I finished the multiple choice questions in about a half hour, then slept for forty minutes.
I drew pictures for the open response questions.

So we finish at about 1:50, so Mr. Coughlin let us go early.

I walk over to the Knoll, and hop into the Geo. This is great... I get out early, so I beat the mob of students racing to pull their cars out of the Knoll. There's a bunch of kids crossing the street farther up, so I don't even have to wait for someone to let me go: I pull right out of the Knoll, onto the Fellsway. Everything is good.

I hit the light at Tremont St. and the Fellsway. Oh well. Can't have everything.
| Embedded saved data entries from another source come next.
/-- CARRY-OVER SET (R84). -/
def Blend.carrySet (b : Blend) (r : CarrySet) : PortAnswer × Eff Blend :=
  if r.grade > 11 ∨ r.weight > 500000 then (.range, Eff.pure b)
  else if b.carryBusy r.grade then (.state, Eff.pure b)
  else (.ok, Eff.pure (b.setBook r.grade { weight := r.weight, count := 0 }))

end Sys2Proof.Machine
end

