/-- The ending of a mark report (R152, R153): that of every PRINTED entry of the pair, lane 1 first (log 119), and of a report
with no entry where none is PRINTED. -/
def Marker.takeExEnd (m : Marker) (s : State) (inv ordinal : Nat) (how : ExEnd) : Eff Marker :=
  match m.printedOf s.cfg inv ordinal with
  | [] => Eff.pure (m.looseReportEnds inv ordinal how)
  | l => Eff.each (fun p (m : Marker) => m.entryReportEnds s.cfg how p.1 p.2) l m

/-- NOTED for a MARK-DONE: recorded as the mark answer of the entries in flight to its source (R153, log 39). -/
def Marker.takeNoted (m : Marker) (s : State) (src : Nat) (b : NotedBody) : Marker :=
  let answer := match b.result with
    | .notHeld => some MarkAnswer.notHeld
    | .full => some MarkAnswer.full
    | _ => none
  match answer with
  | none => m
  | some a =>
      let f := fun (e : LaneEntry) =>
        if e.state == .printed && e.ordinal == b.number &&
            s.line.exchanges.any (fun x => x.key == .markDone e.inv e.ordinal && x.peer == src) then
          { e with answer := a }
        else e
      let g := fun (l : Lane) => { l with queue := l.queue.map f }
      { m with lane1 := g m.lane1, lane2 := g m.lane2 }

/-- An owner change (R154). Of a report with no entry the exchange in flight is its own one: where another replaced it, the
report is over. -/
def Marker.takeOwner (m : Marker) (s : State) (n : Nat) : Eff Marker :=
  m.reopen s (fun e => e.inv == n && (s.markInFlight e.inv e.ordinal || e.waits == .owner))
    (fun r => r.inv == n && ((s.markInFlight r.inv r.ordinal && r.waits == .nothing) || r.waits == .owner))

/-- The recorded owner returned to PRESENT (R154); where the table does not hold the invoice, the
entering station (log 100). -/
def Marker.takePresent (m : Marker) (s : State) (n : Nat) : Eff Marker :=
  m.reopen s (fun e => e.waits == .owner && s.markTo e.inv e.source == n)
    (fun r => r.waits == .owner && s.markTo r.inv (r.source.getD 0) == n)

/-- The own JOIN completed: HOLD or GO for a lane, after a cold start too (R155, log 101). -/
def Marker.joinHold (cfg : Cfg) (k : Nat) (m : Marker) : Eff Marker :=
  match cfg.laneHead k with
  | none => Eff.pure m
  | some head =>
      let l := m.lane k
      if l.count ≥ 5 then m.sendHold k head
      else if l.holdFlag = true ∧ l.count ≤ 3 then m.sendGo k head
      else Eff.pure m

/-- The entries of a lane that fit are faulted by the start, the oldest first, each with LANE_JAM (R155, log 103). -/
def Marker.restartLane (m : Marker) (cfg : Cfg) (p : Nat → LaneEntry → Bool) (k : Nat) : Eff Marker :=
  Eff.each (fun (e : LaneEntry) (m : Marker) => m.faultEntry cfg k e.inv e.ordinal .restart) ((m.lane k).queue.filter (p k)) m

/-- After the load of a warm start (R155). A lane that the loaded configuration lacks keeps its record and is passed
over (log 102). -/
def Marker.loaded (m : Marker) (cfg : Cfg) : Eff Marker :=
  let hit := fun (k : Nat) (e : LaneEntry) =>
    e.state == .printing || (e.state == .queued && m.arrivals.any (fun j => j.is k e.inv e.ordinal))
  let p := m.plate m.compose
  let m1 := { m with arrivals := [], head := if m.head == .idle then .idle else .held }
  let m2 := if p.cond == .composing || p.cond == .ready then m1.setPlate m.compose (fun _ => Plate.cold) else m1
  Eff.each (fun k (m : Marker) => m.restartLane cfg hit k) cfg.lanes m2

/-- The marker's part in an event, before composition and strokes. Where one event reaches both lanes, lane 1 goes before
lane 2, so that its HOLD or GO is queued first (the model's choice, log 112). -/
def Marker.takeEv (m : Marker) (s : State) (e : Ev) : Eff Marker :=
  match e with
  | .frame src _ msg _ =>
      match msg with
      | .chestEntered b =>
          Eff.each (fun k (m : Marker) => m.takeEntered s src k b.head b)
            (s.cfg.lanes.filter (fun k => s.cfg.laneHead k == some b.head)) m
      | .markEntered b =>
          Eff.each (fun k (m : Marker) => m.removeWhere s.cfg k true (fun e => e.is b.inv b.ordinal)) s.cfg.lanes m
      | .noted b => Eff.pure (m.takeNoted s src b)
      | _ => Eff.pure m
  | .entryFreed n => Eff.each (fun k (m : Marker) => m.removeWhere s.cfg k false (fun e => e.inv == n)) s.cfg.lanes m
  | .ownerChanged n => m.takeOwner s n
  | .peer n _ new _ => if new == .present then m.takePresent s n else Eff.pure m
  | .exEnded x how _ _ =>
      match x.key with
      | .markDone inv ordinal => m.takeExEnd s inv ordinal how
      | _ => Eff.pure m
  | .joinDone => Eff.each (Marker.joinHold s.cfg) s.cfg.lanes m
  | .loaded => m.loaded s.cfg
  | .endOfJoin => m.reopen s (fun e => e.waits == .endOfJoin) (fun r => r.waits == .endOfJoin)
  | _ => Eff.pure m

/-- The marker's part in an event. -/
def takeMark (s : State) (e : Ev) : Eff Marker := (s.mark.takeEv s e).andThen (fun m => m.advance s)

/-- An input or timer of the marker. -/
def markInput (s : State) (f : Marker → Eff Marker) : Eff Marker := (f s.mark).andThen (fun m => m.advance s)

/-! ## Requests (R145, R151, R152) -/

/-- CLEAR LANE (R145). Where it clears LANE_OVERFLOW and MARK_UNCONFIRMED together, the HOLD of the hold test is queued before
the MARK-DONE frames (the model's choice, log 111). -/
def Marker.clearLane (m : Marker) (s : State) (k : Nat) : PortAnswer × Eff Marker :=
  if (s.cfg.laneHead k).isNone then (.range, Eff.pure m)
  else
    let l := m.lane k
    if !l.stray && !l.laneOver && !l.unconfirmed then (.state, Eff.pure m)
    else
      let m1 := m.setLane k (fun l => { l with stray := false, laneOver := false, unconfirmed := false })
      let r := if l.laneOver then m1.joinKept k else (m1, false)
      let e1 := if r.2 then r.1.holdTest s.cfg k true false else Eff.pure r.1
      let e2 := if l.unconfirmed then
          e1.andThen (fun m => Eff.each (fun e (m : Marker) => m.openEntry s k e)
            ((m.lane k).queue.filter (fun e => e.state == .printed && !s.markInFlight e.inv e.ordinal)) m)
        else e1
      (.ok, e2)

/-- The oldest FAULT entry of a lane (R151, R152). -/
def Lane.oldestFault (l : Lane) : Option LaneEntry := l.queue.find? (fun e => e.state == .fault)
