-- ==== Sys2Proof/Certificates/Slice0/Obligations.lean ====
section
/-! DEFINITION. The statements for the provers, from the numbered rules of spec/. Each is a proposition; none is proved
here. Where a command's whole next state is written out, all that is not named in it is unchanged. -/

open Sys2Proof Sys2Proof.Machine

/-! ## Chute leases at the blender (R89 to R95) -/

/-- What R89 and R90 answer to a LEASE-ASK that can be granted nothing yet. -/
def Obligations.LeaseAskQueued : Prop :=
  ∀ (s : State) (e : Env) (b : LeaseAskBody), Hears s e (.leaseAsk b) → s.cfg.roles.blend = true → ReplyRoom s →
    (s.cfg.inChute e.src = false →
      exec (.leaseAsk e (some b)) s =
        .next ((s.heardFrom e.src).queues (replyFrame e.src (notedMsg .leaseAsk b.token .notHeld) .plain))) ∧
    (s.cfg.inChute e.src = true → b.purpose = .topup → s.blend.serves b.inv = false →
      exec (.leaseAsk e (some b)) s =
        .next ((s.heardFrom e.src).queues
          (jobFrame e.src (.leaseEnd { lease := 0, reason := .exhausted }) .plain))) ∧
    (s.cfg.inChute e.src = true → b.purpose = .fill → s.arb.openFlag = false → e.src ∉ s.arb.heads →
      exec (.leaseAsk e (some b)) s =
        .next { (s.heardFrom e.src).queues (replyFrame e.src (notedMsg .leaseAsk b.token .queued) .plain) with
          arb := { s.arb with queue := s.arb.queue ++ [{ head := e.src, purpose := .fill, token := b.token }] } })

/-- R92, R93, R126: an ask while discharge runs and the chute is free is granted CURRENT at once. -/
def Obligations.LeaseAskGranted : Prop :=
  ∀ (s : State) (e : Env) (b : LeaseAskBody) (n : Nat) (o : OwnerRec) (p : Nat),
    Hears s e (.leaseAsk b) → s.cfg.roles.blend = true → s.cfg.position e.src = some p →
    (b.purpose = .fill ∨ s.blend.serves b.inv = true) →
    s.arb.openFlag = true → s.arb.batch = some n → s.arb.current = none → s.arb.next = none → s.arb.queue = [] →
    ExRoom s (.leaseGrant (nextLease s.arb.counter)) →
    s.inv.phase ≠ .waitFree → s.inv.owned n = some o → o.view.hdr.state = .opened →
    o.fills.all (fun f => f.head != e.src) = true →
    exec (.leaseAsk e (some b)) s =
      .next { (s.heardFrom e.src).opens (.leaseGrant (nextLease s.arb.counter))
          (.leaseGrant { slot := .current, inv := n, lease := nextLease s.arb.counter }) e.src e.src false with
        arb := { s.arb with
          current := some { head := e.src, token := b.token, purpose := b.purpose, inv := n,
                            number := nextLease s.arb.counter },
          counter := nextLease s.arb.counter, gate := true, diverter := some p },
        inv := s.inv.updOwn n (fun x => { x with
          fills := o.fills ++ [{ head := e.src, token := b.token, leases := 1, lost := false }] }) }

/-- R89, R94: LEASE-DONE of the CURRENT lease closes the gate where nothing waits, and promotes NEXT under a new number
otherwise, the gate staying OPEN and the diverter moving; one that fits no lease is only noted. -/
def Obligations.LeaseDoneTaken : Prop :=
  (∀ (s : State) (e : Env) (n : Nat), Hears s e (.leaseDone n) → s.cfg.roles.blend = true → ReplyRoom s →
     (s.cfg.inChute e.src = false →
       exec (.leaseDone e (some n)) s =
         .next ((s.heardFrom e.src).queues (replyFrame e.src (notedMsg .leaseDone n .notHeld) .plain))) ∧
     (s.cfg.inChute e.src = true → e.src ∉ s.arb.heads →
       exec (.leaseDone e (some n)) s =
         .next ((s.heardFrom e.src).queues (replyFrame e.src (notedMsg .leaseDone n .ok) .plain))) ∧
     (∀ l : Lease, s.cfg.inChute e.src = true → s.arb.current = some l → l.head = e.src → l.number = n →
       s.arb.next = none → s.arb.queue = [] →
       exec (.leaseDone e (some n)) s =
         .next { (s.heardFrom e.src).queues (replyFrame e.src (notedMsg .leaseDone n .ok) .plain) with
           arb := { s.arb with current := none, gate := false } })) ∧
  (∀ (s : State) (e : Env) (n p : Nat) (l m : Lease) (o : OwnerRec),
     Hears s e (.leaseDone n) → s.cfg.roles.blend = true → s.line.txq.length + 1 < Config.replyPlaces →
     s.cfg.inChute e.src = true → s.arb.openFlag = true → s.arb.queue = [] →
     s.arb.current = some l → l.head = e.src → l.number = n → s.arb.next = some m → m.head ≠ e.src →
     s.cfg.position m.head = some p → ExRoom s (.leaseGrant (nextLease s.arb.counter)) →
     s.inv.phase ≠ .waitFree → s.inv.owned m.inv = some o → o.view.hdr.state = .opened →
     o.fills.all (fun f => f.head != m.head) = true →
     exec (.leaseDone e (some n)) s =
       .next { ((s.heardFrom e.src).opens (.leaseGrant (nextLease s.arb.counter))
           (.leaseGrant { slot := .current, inv := m.inv, lease := nextLease s.arb.counter }) m.head m.head false).queues
           (replyFrame e.src (notedMsg .leaseDone n .ok) .plain) with
         arb := { s.arb with current := some { m with number := nextLease s.arb.counter }, next := none,
                             counter := nextLease s.arb.counter, gate := true, diverter := some p },
         inv := s.inv.updOwn m.inv (fun x => { x with
           fills := o.fills ++ [{ head := m.head, token := m.token, leases := 1, lost := false }] }) })

/-- R89, R95: LEASE-CANCEL frees what the head holds for the token: a place in the queue, NEXT, or CURRENT. -/
def Obligations.LeaseCancelFrees : Prop :=
  ∀ (s : State) (e : Env) (t : Nat), Hears s e (.leaseCancel t) → s.cfg.roles.blend = true → ReplyRoom s →
    (s.cfg.inChute e.src = false →
      exec (.leaseCancel e (some t)) s =
        .next ((s.heardFrom e.src).queues (replyFrame e.src (notedMsg .leaseCancel t .notHeld) .plain))) ∧
    (s.cfg.inChute e.src = true → s.arb.holdsCurrent e.src = false → s.arb.holdsNext e.src = false →
      exec (.leaseCancel e (some t)) s =
        .next { (s.heardFrom e.src).queues (replyFrame e.src (notedMsg .leaseCancel t .ok) .plain) with
          arb := { s.arb with queue := s.arb.queue.filter (fun k => !(k.head == e.src && k.token == t)) } }) ∧
    (∀ l : Lease, s.cfg.inChute e.src = true → s.arb.holdsCurrent e.src = false → s.arb.next = some l →
      l.head = e.src → l.token = t → s.arb.queue = [] →
      exec (.leaseCancel e (some t)) s =
        .next { (s.heardFrom e.src).queues (replyFrame e.src (notedMsg .leaseCancel t .ok) .plain) with
          arb := { s.arb with next := none } }) ∧
    (∀ l : Lease, s.cfg.inChute e.src = true → s.arb.current = some l → l.head = e.src → l.token = t →
      s.arb.next = none → s.arb.queue = [] →
      exec (.leaseCancel e (some t)) s =
        .next { (s.heardFrom e.src).queues (replyFrame e.src (notedMsg .leaseCancel t .ok) .plain) with
          arb := { s.arb with current := none, gate := false } })

/-! ## Lease frames and answers at the head (R107, R109, R110, R117) -/

/-- R107: HOLD sets the flag and its lapse timer; GO clears them, and a head that HOLD kept waiting without a lease asks;
where HOLD was not in force GO opens nothing. That a head which waits for its ABSENT blender or its own JOIN asks at the end
of HOLD too is the model's choice (log 79), and that a HOLD or GO to all stations is taken is too (log 90). -/
def Obligations.HoldAndGo : Prop :=
  ∀ (s : State) (e : Env) (n : Nat), s.cfg.roles.head = true →
    (Hears s e (.hold n) →
      exec (.hold e (some n)) s =
        .next { s.heardFrom e.src with head := { s.head with hold := true, lapse := .running Config.holdLapse } }) ∧
    (Hears s e (.go n) → (s.head.hold = false ∨ s.head.state ≠ .waiting ∨ s.head.lease ≠ .none) →
      exec (.go e (some n)) s =
        .next { s.heardFrom e.src with head := { s.head with hold := false, lapse := .stopped } }) ∧
    (∀ c : ChestNow, Hears s e (.go n) → s.head.hold = true → s.head.state = .waiting → s.head.lease = .none →
      s.head.chest = some c → ExRoom s (.leaseAsk c.token) →
      exec (.go e (some n)) s =
        .next { (s.heardFrom e.src).opens (.leaseAsk c.token)
            (.leaseAsk { purpose := .fill, token := c.token, inv := 0 }) s.cfg.blender s.cfg.blender false with
          head := { s.head with hold := false, lapse := .stopped, lease := .asked, waitBlender := false,
                                waitJoin := false } })

/-- R109: what a LEASE-GRANT of the head's blender does: NOT_HELD without a chest; NEXT taken while asking; CURRENT
starts the feed of a chest whose tare fits the granted invoice's grade, and of a top-up. R103: at every CURRENT grant the
granted invoice's grade becomes the reference grade, where the station's copy gives it. -/
def Obligations.LeaseGrantStarts : Prop :=
  ∀ (s : State) (e : Env) (b : LeaseGrantBody), Hears s e (.leaseGrant b) → s.cfg.roles.head = true →
    e.src = s.cfg.blender → ReplyRoom s →
    (s.head.chest = none →
      exec (.leaseGrant e (some b)) s =
        .next ((s.heardFrom e.src).queues (replyFrame e.src (notedMsg .leaseGrant b.lease .notHeld) .plain))) ∧
    (∀ c : ChestNow, s.head.chest = some c → s.head.state = .waiting → s.head.lease = .asked → b.slot = .next →
      exec (.leaseGrant e (some b)) s =
        .next { (s.heardFrom e.src).queues (replyFrame e.src (notedMsg .leaseGrant b.lease .ok) .plain) with
          head := { s.head with lease := .next, chest := some { c with lease := some b.lease } } }) ∧
    (∀ (c : ChestNow) (g : Nat) (r : Reading), s.head.chest = some c → s.head.state = .waiting →
      (s.head.lease = .asked ∨ s.head.lease = .next) → b.slot = .current →
      g = (s.invoiceGrade b.inv).getD s.head.refGrade → inTareWindow (s.gradeRec g) c.tare = true →
      s.head.last = some r → r.weight.isSome = true →
      exec (.leaseGrant e (some b)) s =
        .next { (s.heardFrom e.src).queues (replyFrame e.src (notedMsg .leaseGrant b.lease .ok) .plain) with
          head := { s.head with state := .fast, lease := .current, refGrade := g,
                                chest := some { c with inv := some (c.inv.getD b.inv), lease := some b.lease,
                                                       purpose := .fill } } }) ∧
    (∀ (c : ChestNow) (r : Reading), s.head.chest = some c → s.head.state = .topupWait →
      (s.head.lease = .topupAsked ∨ s.head.lease = .next) → b.slot = .current → c.inv = some b.inv →
      s.head.last = some r → r.weight.isSome = true →
      exec (.leaseGrant e (some b)) s =
        .next { (s.heardFrom e.src).queues (replyFrame e.src (notedMsg .leaseGrant b.lease .ok) .plain) with
          head := { s.head with state := .fast, lease := .current,
                                refGrade := (s.invoiceGrade b.inv).getD s.head.refGrade,
                                chest := some { c with topups := c.topups + 1, lease := some b.lease,
                                                       purpose := .topup } } })

/-- R110, R116: LEASE-END of the held lease for an exhausted, stopped or restarted blender starves a head that feeds: it
settles with the starved flag set. One that names another lease changes nothing. -/
def Obligations.LeaseEndStarves : Prop :=
  ∀ (s : State) (e : Env) (b : LeaseEndBody) (c : ChestNow), Hears s e (.leaseEnd b) → s.cfg.roles.head = true →
    e.src = s.cfg.blender → s.head.chest = some c →
    (b.lease ≠ 0 → c.lease ≠ some b.lease → exec (.leaseEnd e (some b)) s = .next (s.heardFrom e.src)) ∧
    (c.lease = some b.lease → (s.head.state = .fast ∨ s.head.state = .dribble) →
      (b.reason = .exhausted ∨ b.reason = .stopped ∨ b.reason = .blenderRestart) →
      exec (.leaseEnd e (some b)) s =
        .next { s.heardFrom e.src with
          head := { s.head with state := .settling, lease := .none, flight := .running 0,
                                settle := .running Config.headSettle,
                                chest := some { c with starved := true, flight := none, lease := none } } })

/-- R15, R117, R120: CHEST-REFUSED for the chest of a REPORTED head holds it with cause REFUSED and the reason reported,
whether the CHEST-DONE exchange is over or is ended by this frame. -/
def Obligations.ChestRefusedHolds : Prop :=
  (∀ (s : State) (e : Env) (b : RefusedBody) (c : ChestNow) (x : Exchange), HearsEnd s e (.chestRefused b) x →
    s.cfg.roles.head = true → s.head.chest = some c → c.inv = some b.inv → c.token = b.token →
    x.key = .chestDone b.inv b.token → s.head.state = .reported → s.head.lease = .none → s.head.flight = .stopped →
    exec (.chestRefused e (some b)) s =
      .next { (s.heardEnding e.src x.id).report
          (Report.of .headFault (some b.inv) none none (.code (reasonCode b.reason))) with
        fe := { s.fe with tracking := false },
        head := { s.head with state := .held, cause := some .refused, flight := .stopped, settle := .stopped,
                              sendFrame := none, refusedVoid := false, waitOwner := false, waitBlender := false,
                              waitJoin := false, chest := some { c with lease := none } } }) ∧
  ∀ (s : State) (e : Env) (b : RefusedBody) (c : ChestNow), Hears s e (.chestRefused b) → s.cfg.roles.head = true →
    s.head.chest = some c →
    ((c.inv ≠ some b.inv ∨ c.token ≠ b.token) → exec (.chestRefused e (some b)) s = .next (s.heardFrom e.src)) ∧
    (c.inv = some b.inv → c.token = b.token → s.head.state = .reported → s.head.lease = .none →
      s.head.flight = .stopped →
      exec (.chestRefused e (some b)) s =
        .next { (s.heardFrom e.src).report
            (Report.of .headFault (some b.inv) none none (.code (reasonCode b.reason))) with
          fe := { s.fe with tracking := false },
          head := { s.head with state := .held, cause := some .refused, flight := .stopped, settle := .stopped,
                                sendFrame := none, refusedVoid := false, waitOwner := false, waitBlender := false,
                                waitJoin := false, chest := some { c with lease := none } } })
It turns green, and the guy across from me waves for me to turn left. He lets me go. Excellent.

I'm going down Tremont St., but have to stop. Why?

Some dumb-as-shit old lady is trying to pull out of a parking lot. She's sitting there, and she's completely blocking my goddamned lane. I can't even go around her, because there are cars going down the opposite lane, not to mention that the second I try to go around her the dumb-as-shit-old lady will probably drive right into me. Finally, she gets a chance to pull out of the parking lot, and get out of my way, but she doesn't. Why? Because she is dumb as shit, and her old lady reflexes can't handle the everyday stresses of driving. What the fuck.

So, I honk at her. I mean, what the hell. As if it would be too much trouble for her to shift into reverse, and back the hell out of my way, since she obviously isn't going anywhere.

So what does the old crone do?!?

She starts pointing her finger at me and yelling. She rolls down her window. "You wait, you wait you dumb kid!"
No, lady. You die, of old age.

After a half minute of yelling, she finally pulls out, takes the left, gets the hell out of my way. As she passes by me, she leans out her window to yell at me.

Right to her face, I lean over, make a "Ooohh, what are you gonna do, bitch?" expression, and flip her off.

She's just shocked, and I drive off,

I WIN, OLD HAG.

In summary: I kick the collective asses of the elderly. The bastards shouldn't be able to drive, when they can't even figure out where the hell they are when they're walking.

Captain Paul, over and out.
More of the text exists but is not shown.